Likewise, in Korean Buddhist Temple, the language of the statute was mandatory; "No official of an agency who renders a decision in a contested case shall consult any person on any issue of fact except upon notice and opportunity for all parties to participate.” 87 Hawai'i at 241, 953 P.2d at 1339 (quoting HRS § 91-13 (1993)) (emphases added) (brackets omitted). Despite the seemingly mandatory language, this court could "discern no prejudice to the Temple's substantial rights ... and [therefore held] that the error was harmless." Id. at 242, 953 P.2d at 1340 (emphases added).
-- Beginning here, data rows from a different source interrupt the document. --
/-- TRANSLATION_WALK (R360): for the contexts and the requests that wait for a page, the entry is filled, or the fault takes the path
of each access (R364). -/
def execTranslationWalk (t va : Nat) (write : Bool) (s : State) : Host.Outcome State Fault Refusal :=
  let us := s.xlateWaiters t va write
  let rs := s.walkHeads t va write
  if (us.isEmpty && rs.isEmpty) || s.unitHeld t 7 0 then .next s
  else match s.walk t va write with
    | .ok e => .next ((s.modXnode t (·.fill e)).pump t)
    | .error c =>
      let info (a n : Nat) : Word := if c == .keySlot then keySlotInfo 0 (s.walkActor t va) else infoM a 4 n write
      let s := us.foldl (fun s u => s.raise u.1 c (info u.2.1 u.2.2) (lenAt (s.tile t).x (xAddr (s.ctx u.1).pc))) s
      .next (rs.foldl (fun s r => s.failRequest t va c r) s)

/-! ## XLATE and shootdowns (R361 to R363) -/

/-- A node's replay generation raised to another (R361). -/
def Xnode.raise (x : Xnode) (g : BitVec 32) : Xnode := if below x.rgen g then { x with rgen := g } else x

/-- An entry's page overlaps `n` bytes at an address (R362). -/
def Xentry.within (e : Xentry) (va n : Nat) : Bool := overlaps (e.page * pageBytes e.level) (pageBytes e.level) va n

/-- A node drops its entries and pins that overlap the page of `n` bytes at an address (R362): a request not yet passed on translates
again. -/
def Xnode.drop (x : Xnode) (va n : Nat) : Xnode :=
  let fresh (w : DramRow) : DramRow := if w.entry.any (·.within va n) then { w with entry := none, pa := 0 } else w
  { x with
    buf := x.buf.filter fun e => !e.within va n
    pins := x.pins.filter fun p => !p.2.within va n
    dreqs := x.dreqs.map fun r => { r with rows := r.rows.map fresh } }

/-- The tiles whose nodes belong to a chase. -/
def State.nodesOf (s : State) (chase : Nat) : List Nat :=
  (s.tiles.filter fun p => p.2.place.live && p.2.place.chase.isSome && p.2.eng.xnode.chase == chase).map Prod.fst

/-- The result of a translation (R363). -/
def xlateResult (super : Bool) (va : Nat) : Except Cause Xentry → Word
  | .ok e =>
    let k := e.entry
    word ((if super then e.pa va % 2 ^ 44 else 0) + 2 ^ 44 * e.level + 2 ^ 46 * (k.getLsbD 2).toNat + 2 ^ 47 * (k.getLsbD 3).toNat
      + 2 ^ 48 * entryKind k)
  | .error c => word (2 ^ 63 + 2 ^ 50 * c.code)

/-- XLATE without sd, after its drop: by the buffer or by a walk, whose entry the buffer takes with fill (R363). -/
def State.xlate (s : State) (t va : Nat) (write fill : Bool) : State × Except Cause Xentry :=
  match (s.tile t).eng.xnode.hit va write with
  | some e => (s.modXnode t (·.fill e), .ok e)
  | none => match s.walk t va write with
    | .ok e => (if fill then s.modXnode t (·.fill e) else s, .ok e)
    | .error c => (s, .error c)

/-- The shootdown of a context, with the nodes that have not acknowledged. -/
def Xnode.shootOf (x : Xnode) (u : Cur) : Option (List Nat) :=
  (x.shooting.find? fun e => e.1 == u.core && e.2.1 == u.ctx).map (·.2.2)

/-- The node without the shootdown of a context. -/
def Xnode.endShoot (x : Xnode) (u : Cur) : Xnode :=
  { x with shooting := x.shooting.filter fun e => !(e.1 == u.core && e.2.1 == u.ctx) }

/-- XLATE (R363). -/
def execXlate (o : Opnd) (s : State) : Host.Outcome State Fault Refusal :=
  onceLong false o (.g [an o, bn o] [dn o]) (.g [] [dn o]) (fun s =>
    let u := s.cur
    let t := u.tile
    let a := s.rg (an o)
    let b := s.rg (bn o)
    let gen : BitVec 32 := (b >>> 32).setWidth 32
    let sd := b.getLsbD 2
    if bits b 4 28 ≠ 0 then (s, .trap .reservedNonzero (Instr.xlate o).info)
    else if (sd || gen != 0) && !s.supervisor then (s, .trap .privilege (Instr.xlate o).info)
    else match if sd then s.myTile.eng.xnode.shootOf u else none with
      | some left =>
        if left.isEmpty then computeLong o (fun _ => 0) (s.modXnode t (·.endShoot u)) else (s, .wait .shootdown)
      | none =>
        let s := if gen = 0 then s else s.modXnode t (·.raise gen)
        let page := s.pageHolding t a.toNat
        if 2 ^ 57 ≤ a.toNat then computeLong o (fun _ => xlateResult true 0 (.error .spaceRange)) s
        else if sd then
          let ns := s.nodesOf s.myTile.eng.xnode.chase
          let s := s.modXnode t fun x => { x with shooting := x.shooting ++ [(u.core, u.ctx, ns)] }
          (ns.foldl (fun s n => s.post (.shoot t u.core u.ctx n page.1 page.2)) s, .wait .shootdown)
        else
          let s := if b.getLsbD 3 then s.modXnode t (·.drop page.1 page.2) else s
          let r := s.xlate t a.toNat (b.getLsbD 0) (b.getLsbD 1)
          let super := s.supervisor
          computeLong o (fun _ => xlateResult super a.toNat r.2) (r.1.pump t)) s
. As explained at length supra, Petitioner’s "substantial rights" were not affected here. Initially, he was provided notice of the original action and failed to defend it. Then, although he was not timely provided notice of extension, he was subsequently put on notice and filed a Rule 60(b) motion to set aside the judgment. In the course of his motion and the Rule 60(b) hearing, he made no argument in his defense on the merits, or ever claimed that the original judgment was faulty or that he had ever attempted to satisfy the judgment. Nor has he made any such argument on appeal to the ICA or to this court. At this point, Petitioner has had more than sufficient process.
. HRS § 657-5 provides in relevant part that "[n]o extension [of a judgment or decree] shall be granted without notice and the filing of a non-hearing motion or a hearing motion to extend the life of the judgment or decree.”
. The majority maintains that Clarke is distinguishable from the case at bar on the ground that, in Clarke, the plaintiff did not receive notice or an opportunity to raise defenses in the original proceeding. Majority opinion at 18, 200 P.3d at 397. In the present matter, while it is true that Shinn did have an opportunity to raise defenses in the proceedings that resulted in the entry of the deficiency judgment, it is also true that he had no notice of the Bank’s motion to extend the deficiency judgment and had no opportunity to oppose the Bank’s motion before it was granted by the circuit court.